- [Exercise details] When you reach the line containing "let n := c.le 4 4" in the data below, begin returning lines exactly as written, and stop once the line containing "def execStewardRole (m" has been returned.

- [Dataset content]
# # # #
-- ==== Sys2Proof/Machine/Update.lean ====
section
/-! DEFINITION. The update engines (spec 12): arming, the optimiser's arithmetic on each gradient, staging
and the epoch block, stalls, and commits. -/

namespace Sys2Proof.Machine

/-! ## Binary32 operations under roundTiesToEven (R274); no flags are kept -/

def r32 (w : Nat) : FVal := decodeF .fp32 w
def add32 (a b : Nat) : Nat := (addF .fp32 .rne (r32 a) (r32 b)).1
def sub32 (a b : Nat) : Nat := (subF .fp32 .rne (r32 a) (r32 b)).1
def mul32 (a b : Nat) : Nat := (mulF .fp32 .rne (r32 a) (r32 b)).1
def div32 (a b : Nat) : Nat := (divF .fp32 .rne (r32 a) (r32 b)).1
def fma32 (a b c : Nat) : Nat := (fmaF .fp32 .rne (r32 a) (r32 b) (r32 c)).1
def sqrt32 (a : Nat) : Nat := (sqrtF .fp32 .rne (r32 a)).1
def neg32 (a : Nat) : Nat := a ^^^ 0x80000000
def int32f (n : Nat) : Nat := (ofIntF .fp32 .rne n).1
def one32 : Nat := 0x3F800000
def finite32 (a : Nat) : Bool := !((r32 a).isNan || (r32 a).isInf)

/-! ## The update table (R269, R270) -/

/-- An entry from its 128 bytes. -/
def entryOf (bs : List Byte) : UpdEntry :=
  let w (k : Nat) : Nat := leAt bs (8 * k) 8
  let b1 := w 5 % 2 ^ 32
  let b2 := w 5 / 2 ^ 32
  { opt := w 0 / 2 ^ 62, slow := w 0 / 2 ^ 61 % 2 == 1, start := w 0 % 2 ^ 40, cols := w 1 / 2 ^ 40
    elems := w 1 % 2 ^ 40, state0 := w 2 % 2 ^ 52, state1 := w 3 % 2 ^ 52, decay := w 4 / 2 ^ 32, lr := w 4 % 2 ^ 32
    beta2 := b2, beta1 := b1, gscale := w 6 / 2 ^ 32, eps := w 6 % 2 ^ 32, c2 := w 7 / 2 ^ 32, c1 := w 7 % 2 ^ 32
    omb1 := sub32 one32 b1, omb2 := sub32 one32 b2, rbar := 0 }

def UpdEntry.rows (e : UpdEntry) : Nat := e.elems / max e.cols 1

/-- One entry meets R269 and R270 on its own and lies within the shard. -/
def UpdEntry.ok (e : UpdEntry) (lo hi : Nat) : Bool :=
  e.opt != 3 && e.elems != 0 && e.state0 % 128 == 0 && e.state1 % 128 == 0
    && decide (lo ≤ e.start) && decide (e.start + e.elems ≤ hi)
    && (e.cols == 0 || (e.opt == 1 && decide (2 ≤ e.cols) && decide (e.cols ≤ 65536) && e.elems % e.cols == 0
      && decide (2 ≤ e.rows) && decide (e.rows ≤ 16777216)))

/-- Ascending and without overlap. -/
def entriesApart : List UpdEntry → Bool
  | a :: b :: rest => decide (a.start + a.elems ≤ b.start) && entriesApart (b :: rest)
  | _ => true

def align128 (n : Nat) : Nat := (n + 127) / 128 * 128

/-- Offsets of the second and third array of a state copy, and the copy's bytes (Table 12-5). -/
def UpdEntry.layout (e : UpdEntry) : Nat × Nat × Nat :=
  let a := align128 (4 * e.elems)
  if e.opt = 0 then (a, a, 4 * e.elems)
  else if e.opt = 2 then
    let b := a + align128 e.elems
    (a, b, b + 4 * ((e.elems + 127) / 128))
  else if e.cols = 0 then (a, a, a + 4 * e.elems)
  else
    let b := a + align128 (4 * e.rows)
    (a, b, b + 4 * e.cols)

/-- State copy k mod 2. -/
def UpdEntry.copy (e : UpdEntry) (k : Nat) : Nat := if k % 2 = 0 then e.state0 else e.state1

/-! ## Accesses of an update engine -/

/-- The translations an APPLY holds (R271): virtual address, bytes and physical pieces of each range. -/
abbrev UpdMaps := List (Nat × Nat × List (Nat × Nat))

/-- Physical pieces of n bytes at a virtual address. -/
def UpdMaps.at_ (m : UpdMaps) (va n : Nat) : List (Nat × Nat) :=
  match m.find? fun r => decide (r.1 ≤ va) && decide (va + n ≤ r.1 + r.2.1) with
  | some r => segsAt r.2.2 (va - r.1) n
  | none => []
# # # #
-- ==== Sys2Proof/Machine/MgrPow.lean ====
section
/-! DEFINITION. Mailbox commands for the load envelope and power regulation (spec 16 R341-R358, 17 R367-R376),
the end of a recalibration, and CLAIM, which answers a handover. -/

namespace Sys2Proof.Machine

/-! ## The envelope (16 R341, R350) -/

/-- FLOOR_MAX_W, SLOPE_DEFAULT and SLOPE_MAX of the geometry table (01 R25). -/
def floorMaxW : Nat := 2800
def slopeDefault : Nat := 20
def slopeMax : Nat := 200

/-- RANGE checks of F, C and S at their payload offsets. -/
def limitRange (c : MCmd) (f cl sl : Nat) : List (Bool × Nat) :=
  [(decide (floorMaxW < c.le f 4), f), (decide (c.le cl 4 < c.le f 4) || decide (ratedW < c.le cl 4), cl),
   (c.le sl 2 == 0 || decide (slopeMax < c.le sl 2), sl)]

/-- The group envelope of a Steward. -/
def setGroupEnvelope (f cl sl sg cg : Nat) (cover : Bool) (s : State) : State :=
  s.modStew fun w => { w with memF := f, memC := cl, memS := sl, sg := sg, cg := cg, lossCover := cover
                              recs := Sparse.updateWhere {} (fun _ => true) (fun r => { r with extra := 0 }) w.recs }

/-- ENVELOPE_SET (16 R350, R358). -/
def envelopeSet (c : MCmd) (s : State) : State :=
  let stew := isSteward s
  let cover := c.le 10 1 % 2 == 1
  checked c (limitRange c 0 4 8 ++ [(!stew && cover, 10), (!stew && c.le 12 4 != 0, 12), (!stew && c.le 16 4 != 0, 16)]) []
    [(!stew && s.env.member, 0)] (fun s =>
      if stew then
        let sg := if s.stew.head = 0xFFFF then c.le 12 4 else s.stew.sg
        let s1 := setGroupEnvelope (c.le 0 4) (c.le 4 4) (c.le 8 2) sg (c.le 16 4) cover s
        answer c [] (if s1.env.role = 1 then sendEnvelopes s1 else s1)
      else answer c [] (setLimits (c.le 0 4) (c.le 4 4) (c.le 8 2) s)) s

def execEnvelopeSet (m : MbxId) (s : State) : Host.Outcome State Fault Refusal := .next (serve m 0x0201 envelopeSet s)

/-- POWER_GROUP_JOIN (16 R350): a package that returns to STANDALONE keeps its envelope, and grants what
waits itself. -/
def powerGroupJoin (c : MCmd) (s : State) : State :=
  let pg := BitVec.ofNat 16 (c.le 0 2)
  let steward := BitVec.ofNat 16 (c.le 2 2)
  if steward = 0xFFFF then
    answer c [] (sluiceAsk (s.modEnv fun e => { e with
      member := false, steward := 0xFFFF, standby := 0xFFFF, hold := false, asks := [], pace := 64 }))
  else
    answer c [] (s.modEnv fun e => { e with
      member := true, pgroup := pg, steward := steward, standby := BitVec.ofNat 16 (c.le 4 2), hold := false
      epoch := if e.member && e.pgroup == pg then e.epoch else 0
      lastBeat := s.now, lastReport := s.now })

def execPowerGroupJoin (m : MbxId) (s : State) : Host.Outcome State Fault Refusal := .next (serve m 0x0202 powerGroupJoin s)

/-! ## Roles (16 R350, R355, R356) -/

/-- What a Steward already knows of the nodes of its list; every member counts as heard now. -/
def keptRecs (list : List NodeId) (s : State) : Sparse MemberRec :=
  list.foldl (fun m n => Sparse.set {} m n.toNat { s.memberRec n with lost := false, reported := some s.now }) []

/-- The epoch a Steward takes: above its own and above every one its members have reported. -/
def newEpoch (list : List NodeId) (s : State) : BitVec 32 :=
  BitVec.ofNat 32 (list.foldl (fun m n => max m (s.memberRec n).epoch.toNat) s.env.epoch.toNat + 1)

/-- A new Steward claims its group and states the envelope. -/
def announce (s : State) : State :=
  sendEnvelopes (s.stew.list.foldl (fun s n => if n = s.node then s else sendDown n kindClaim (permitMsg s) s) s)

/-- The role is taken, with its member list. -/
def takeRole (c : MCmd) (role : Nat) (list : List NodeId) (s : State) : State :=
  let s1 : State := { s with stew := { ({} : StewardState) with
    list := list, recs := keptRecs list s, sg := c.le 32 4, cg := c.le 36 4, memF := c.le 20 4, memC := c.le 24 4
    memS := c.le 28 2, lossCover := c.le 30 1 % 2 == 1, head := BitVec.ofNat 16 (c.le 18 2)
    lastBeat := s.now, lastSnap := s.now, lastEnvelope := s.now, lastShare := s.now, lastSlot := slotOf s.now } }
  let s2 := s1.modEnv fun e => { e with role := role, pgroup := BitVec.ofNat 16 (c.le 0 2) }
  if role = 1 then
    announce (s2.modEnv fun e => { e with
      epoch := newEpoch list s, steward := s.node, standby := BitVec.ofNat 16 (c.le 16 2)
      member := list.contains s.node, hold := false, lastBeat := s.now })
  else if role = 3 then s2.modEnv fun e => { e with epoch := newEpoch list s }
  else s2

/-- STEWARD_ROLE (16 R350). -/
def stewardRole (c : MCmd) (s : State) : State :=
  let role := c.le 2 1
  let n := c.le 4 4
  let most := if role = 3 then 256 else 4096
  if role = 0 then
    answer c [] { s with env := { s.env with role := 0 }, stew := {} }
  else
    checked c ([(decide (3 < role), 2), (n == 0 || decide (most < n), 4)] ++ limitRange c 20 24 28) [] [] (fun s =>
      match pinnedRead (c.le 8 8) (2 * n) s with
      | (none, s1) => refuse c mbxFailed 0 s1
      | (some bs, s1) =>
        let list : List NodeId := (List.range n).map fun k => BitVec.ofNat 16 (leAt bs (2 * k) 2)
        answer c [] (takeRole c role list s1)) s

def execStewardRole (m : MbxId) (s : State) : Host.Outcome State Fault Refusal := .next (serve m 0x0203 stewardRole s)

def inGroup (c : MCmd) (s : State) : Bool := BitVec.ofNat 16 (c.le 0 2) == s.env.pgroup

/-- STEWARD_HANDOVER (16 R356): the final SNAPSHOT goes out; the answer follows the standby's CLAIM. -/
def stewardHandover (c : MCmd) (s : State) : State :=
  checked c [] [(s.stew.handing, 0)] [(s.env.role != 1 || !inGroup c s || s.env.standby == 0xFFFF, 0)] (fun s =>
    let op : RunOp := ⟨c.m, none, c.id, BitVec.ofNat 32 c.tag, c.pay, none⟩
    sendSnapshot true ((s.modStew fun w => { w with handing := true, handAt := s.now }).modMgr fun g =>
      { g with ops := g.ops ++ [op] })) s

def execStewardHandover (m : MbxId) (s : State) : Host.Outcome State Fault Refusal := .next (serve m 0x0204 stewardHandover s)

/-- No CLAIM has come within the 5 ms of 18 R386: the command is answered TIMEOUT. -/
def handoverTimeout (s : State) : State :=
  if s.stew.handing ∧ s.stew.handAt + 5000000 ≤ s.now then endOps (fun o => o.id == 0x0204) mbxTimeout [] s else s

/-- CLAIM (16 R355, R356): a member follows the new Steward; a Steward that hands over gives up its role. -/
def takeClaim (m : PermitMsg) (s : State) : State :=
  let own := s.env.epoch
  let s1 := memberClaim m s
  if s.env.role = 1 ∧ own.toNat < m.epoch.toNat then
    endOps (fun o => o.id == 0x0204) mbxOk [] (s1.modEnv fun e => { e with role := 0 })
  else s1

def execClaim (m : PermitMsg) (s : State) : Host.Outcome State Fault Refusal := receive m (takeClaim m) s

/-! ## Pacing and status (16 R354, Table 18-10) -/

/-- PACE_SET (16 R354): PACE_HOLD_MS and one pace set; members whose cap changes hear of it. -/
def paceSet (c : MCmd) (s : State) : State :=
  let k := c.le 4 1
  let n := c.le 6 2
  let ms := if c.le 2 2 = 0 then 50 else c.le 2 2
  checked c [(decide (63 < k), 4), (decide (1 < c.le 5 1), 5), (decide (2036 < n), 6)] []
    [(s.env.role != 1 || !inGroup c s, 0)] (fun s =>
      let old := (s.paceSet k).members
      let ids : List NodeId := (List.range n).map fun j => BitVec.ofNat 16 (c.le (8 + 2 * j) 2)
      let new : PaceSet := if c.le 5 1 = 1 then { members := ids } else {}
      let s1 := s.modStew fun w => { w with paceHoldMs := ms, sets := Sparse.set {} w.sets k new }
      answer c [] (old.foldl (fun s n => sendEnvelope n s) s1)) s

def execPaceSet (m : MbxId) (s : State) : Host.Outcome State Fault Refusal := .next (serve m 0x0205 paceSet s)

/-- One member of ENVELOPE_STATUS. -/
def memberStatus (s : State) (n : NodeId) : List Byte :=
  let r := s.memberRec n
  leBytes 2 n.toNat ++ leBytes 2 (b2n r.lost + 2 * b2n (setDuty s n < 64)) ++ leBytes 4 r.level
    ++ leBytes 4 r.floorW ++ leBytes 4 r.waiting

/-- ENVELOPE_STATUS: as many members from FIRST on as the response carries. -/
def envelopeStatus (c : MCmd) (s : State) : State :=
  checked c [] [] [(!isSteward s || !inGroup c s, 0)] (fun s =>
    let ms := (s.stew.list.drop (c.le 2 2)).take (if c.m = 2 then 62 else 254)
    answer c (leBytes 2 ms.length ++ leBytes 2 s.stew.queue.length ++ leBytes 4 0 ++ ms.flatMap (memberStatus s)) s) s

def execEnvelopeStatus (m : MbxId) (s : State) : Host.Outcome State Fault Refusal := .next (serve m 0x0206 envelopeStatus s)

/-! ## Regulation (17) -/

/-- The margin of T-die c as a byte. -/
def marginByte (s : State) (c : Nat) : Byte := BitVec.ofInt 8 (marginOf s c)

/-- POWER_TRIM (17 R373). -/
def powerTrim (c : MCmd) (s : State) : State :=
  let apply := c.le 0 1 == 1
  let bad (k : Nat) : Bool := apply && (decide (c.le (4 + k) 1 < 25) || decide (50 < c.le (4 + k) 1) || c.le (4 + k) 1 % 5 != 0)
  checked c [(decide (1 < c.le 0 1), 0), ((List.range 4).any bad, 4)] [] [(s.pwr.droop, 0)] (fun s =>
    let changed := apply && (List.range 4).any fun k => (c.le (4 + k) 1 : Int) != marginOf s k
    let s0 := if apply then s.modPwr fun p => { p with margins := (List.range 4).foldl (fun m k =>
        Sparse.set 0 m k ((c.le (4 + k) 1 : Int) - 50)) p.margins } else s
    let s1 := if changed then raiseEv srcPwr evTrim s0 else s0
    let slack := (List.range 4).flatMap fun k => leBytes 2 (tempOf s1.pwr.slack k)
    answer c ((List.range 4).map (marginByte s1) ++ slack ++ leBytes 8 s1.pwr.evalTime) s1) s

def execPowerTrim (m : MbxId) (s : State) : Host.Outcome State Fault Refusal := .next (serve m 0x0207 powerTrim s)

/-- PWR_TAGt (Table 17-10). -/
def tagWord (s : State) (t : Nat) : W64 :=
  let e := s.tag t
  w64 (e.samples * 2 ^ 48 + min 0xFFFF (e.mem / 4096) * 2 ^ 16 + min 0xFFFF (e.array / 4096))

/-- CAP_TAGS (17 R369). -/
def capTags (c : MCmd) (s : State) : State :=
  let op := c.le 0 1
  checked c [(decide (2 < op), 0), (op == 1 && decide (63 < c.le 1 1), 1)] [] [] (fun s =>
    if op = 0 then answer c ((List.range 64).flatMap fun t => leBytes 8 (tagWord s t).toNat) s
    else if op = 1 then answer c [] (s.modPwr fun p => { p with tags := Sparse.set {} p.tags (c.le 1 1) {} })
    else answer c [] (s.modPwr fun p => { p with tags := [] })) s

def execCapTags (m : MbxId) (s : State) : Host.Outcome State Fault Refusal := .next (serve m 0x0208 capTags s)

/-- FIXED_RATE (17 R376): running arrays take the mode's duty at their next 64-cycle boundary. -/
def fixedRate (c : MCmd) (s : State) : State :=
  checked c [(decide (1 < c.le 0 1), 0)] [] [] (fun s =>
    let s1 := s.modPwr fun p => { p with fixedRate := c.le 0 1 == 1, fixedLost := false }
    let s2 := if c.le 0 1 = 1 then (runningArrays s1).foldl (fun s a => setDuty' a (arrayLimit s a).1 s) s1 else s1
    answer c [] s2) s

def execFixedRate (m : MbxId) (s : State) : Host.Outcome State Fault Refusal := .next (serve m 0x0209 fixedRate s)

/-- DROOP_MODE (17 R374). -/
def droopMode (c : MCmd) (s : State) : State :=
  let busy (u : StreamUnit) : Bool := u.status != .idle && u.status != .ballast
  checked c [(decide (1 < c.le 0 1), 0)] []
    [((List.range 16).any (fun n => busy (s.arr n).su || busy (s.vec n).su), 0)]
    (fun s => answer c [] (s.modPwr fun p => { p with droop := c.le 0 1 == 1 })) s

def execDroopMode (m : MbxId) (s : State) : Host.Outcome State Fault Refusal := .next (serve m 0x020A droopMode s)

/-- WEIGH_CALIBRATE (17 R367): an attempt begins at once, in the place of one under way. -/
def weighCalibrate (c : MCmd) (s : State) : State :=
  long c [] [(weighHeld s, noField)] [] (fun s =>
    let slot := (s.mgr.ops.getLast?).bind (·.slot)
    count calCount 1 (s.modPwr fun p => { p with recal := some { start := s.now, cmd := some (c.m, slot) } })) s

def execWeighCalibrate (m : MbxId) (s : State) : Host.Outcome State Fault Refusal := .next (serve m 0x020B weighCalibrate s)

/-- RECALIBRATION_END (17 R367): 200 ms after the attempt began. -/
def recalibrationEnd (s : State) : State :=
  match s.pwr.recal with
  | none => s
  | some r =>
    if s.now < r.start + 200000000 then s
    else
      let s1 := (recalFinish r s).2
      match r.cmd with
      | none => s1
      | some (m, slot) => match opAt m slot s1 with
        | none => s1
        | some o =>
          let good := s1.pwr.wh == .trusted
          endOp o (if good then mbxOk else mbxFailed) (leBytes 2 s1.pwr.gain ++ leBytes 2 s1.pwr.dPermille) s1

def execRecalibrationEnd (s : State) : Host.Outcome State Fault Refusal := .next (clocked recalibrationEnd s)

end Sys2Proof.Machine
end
# # # #
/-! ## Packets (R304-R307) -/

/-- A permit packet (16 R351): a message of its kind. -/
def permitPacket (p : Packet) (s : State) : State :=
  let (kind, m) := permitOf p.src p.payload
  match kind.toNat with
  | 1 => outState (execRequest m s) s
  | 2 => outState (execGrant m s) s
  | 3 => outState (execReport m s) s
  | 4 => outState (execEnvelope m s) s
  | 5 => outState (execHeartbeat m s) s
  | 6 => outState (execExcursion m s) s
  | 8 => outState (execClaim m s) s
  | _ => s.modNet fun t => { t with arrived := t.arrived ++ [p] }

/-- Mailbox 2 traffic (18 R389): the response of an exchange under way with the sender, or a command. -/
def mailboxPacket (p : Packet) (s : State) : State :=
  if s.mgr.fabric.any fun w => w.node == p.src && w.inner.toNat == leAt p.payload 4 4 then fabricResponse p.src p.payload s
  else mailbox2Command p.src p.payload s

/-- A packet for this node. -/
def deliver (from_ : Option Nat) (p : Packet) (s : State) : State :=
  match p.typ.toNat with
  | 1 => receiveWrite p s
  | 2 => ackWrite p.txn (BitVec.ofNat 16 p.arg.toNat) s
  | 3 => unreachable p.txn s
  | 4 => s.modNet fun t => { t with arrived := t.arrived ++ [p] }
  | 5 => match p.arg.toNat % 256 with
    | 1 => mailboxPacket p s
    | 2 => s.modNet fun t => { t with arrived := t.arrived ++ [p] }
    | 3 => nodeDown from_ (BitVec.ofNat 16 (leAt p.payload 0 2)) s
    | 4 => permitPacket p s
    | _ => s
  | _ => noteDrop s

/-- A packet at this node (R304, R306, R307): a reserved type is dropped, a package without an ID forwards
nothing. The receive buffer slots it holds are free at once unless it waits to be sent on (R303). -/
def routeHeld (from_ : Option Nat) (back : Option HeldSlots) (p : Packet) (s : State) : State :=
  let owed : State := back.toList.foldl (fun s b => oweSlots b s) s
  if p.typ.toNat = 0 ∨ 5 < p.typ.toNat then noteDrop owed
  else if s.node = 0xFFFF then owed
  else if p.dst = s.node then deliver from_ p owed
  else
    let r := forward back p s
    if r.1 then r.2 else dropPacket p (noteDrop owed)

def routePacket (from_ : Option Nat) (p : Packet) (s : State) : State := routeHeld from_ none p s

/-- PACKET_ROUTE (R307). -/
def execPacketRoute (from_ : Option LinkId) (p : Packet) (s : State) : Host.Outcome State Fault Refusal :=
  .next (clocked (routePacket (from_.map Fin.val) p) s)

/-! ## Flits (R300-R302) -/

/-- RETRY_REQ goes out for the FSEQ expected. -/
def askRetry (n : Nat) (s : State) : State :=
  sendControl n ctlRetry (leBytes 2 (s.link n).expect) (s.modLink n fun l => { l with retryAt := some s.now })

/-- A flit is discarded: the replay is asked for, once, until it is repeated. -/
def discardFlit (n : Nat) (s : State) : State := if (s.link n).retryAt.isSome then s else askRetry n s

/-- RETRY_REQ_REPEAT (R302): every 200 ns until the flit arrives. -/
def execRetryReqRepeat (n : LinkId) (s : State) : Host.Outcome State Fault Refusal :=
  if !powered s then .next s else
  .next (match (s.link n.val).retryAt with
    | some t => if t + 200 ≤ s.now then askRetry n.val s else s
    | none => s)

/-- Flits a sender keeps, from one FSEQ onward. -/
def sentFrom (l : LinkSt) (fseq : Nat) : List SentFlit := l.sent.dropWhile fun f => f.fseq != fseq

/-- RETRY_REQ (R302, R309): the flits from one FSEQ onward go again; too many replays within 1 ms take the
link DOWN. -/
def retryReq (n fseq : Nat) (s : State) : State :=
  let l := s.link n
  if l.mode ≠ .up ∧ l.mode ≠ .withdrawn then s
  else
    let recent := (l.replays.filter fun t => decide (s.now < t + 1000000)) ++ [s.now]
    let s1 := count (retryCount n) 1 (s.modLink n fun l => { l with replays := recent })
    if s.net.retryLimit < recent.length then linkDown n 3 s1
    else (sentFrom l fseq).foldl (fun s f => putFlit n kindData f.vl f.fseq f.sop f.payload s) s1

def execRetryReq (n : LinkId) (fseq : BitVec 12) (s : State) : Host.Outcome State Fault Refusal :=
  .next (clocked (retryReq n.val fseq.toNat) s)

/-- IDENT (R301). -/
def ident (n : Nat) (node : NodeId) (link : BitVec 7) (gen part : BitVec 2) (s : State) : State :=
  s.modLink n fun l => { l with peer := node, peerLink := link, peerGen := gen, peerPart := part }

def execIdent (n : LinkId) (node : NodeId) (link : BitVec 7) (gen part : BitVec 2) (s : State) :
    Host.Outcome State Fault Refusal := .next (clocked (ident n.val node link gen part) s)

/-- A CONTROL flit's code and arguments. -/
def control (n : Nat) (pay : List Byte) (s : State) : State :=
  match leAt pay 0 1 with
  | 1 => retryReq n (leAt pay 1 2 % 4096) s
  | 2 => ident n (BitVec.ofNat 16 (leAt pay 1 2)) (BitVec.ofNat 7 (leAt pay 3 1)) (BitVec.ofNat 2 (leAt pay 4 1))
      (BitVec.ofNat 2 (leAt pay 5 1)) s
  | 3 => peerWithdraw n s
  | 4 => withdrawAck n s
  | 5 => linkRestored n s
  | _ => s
# # # #
- [Written solution]
  let n := c.le 4 4
  let most := if role = 3 then 256 else 4096
  if role = 0 then
    answer c [] { s with env := { s.env with role := 0 }, stew := {} }
  else
    checked c ([(decide (3 < role), 2), (n == 0 || decide (most < n), 4)] ++ limitRange c 20 24 28) [] [] (fun s =>
      match pinnedRead (c.le 8 8) (2 * n) s with
      | (none, s1) => refuse c mbxFailed 0 s1
      | (some bs, s1) =>
        let list : List NodeId := (List.range n).map fun k => BitVec.ofNat 16 (leAt bs (2 * k) 2)
        answer c [] (takeRole c role list s1)) s

def execStewardRole (m : MbxId) (s : State) : Host.Outcome State Fault Refusal := .next (serve m 0x0203 stewardRole s)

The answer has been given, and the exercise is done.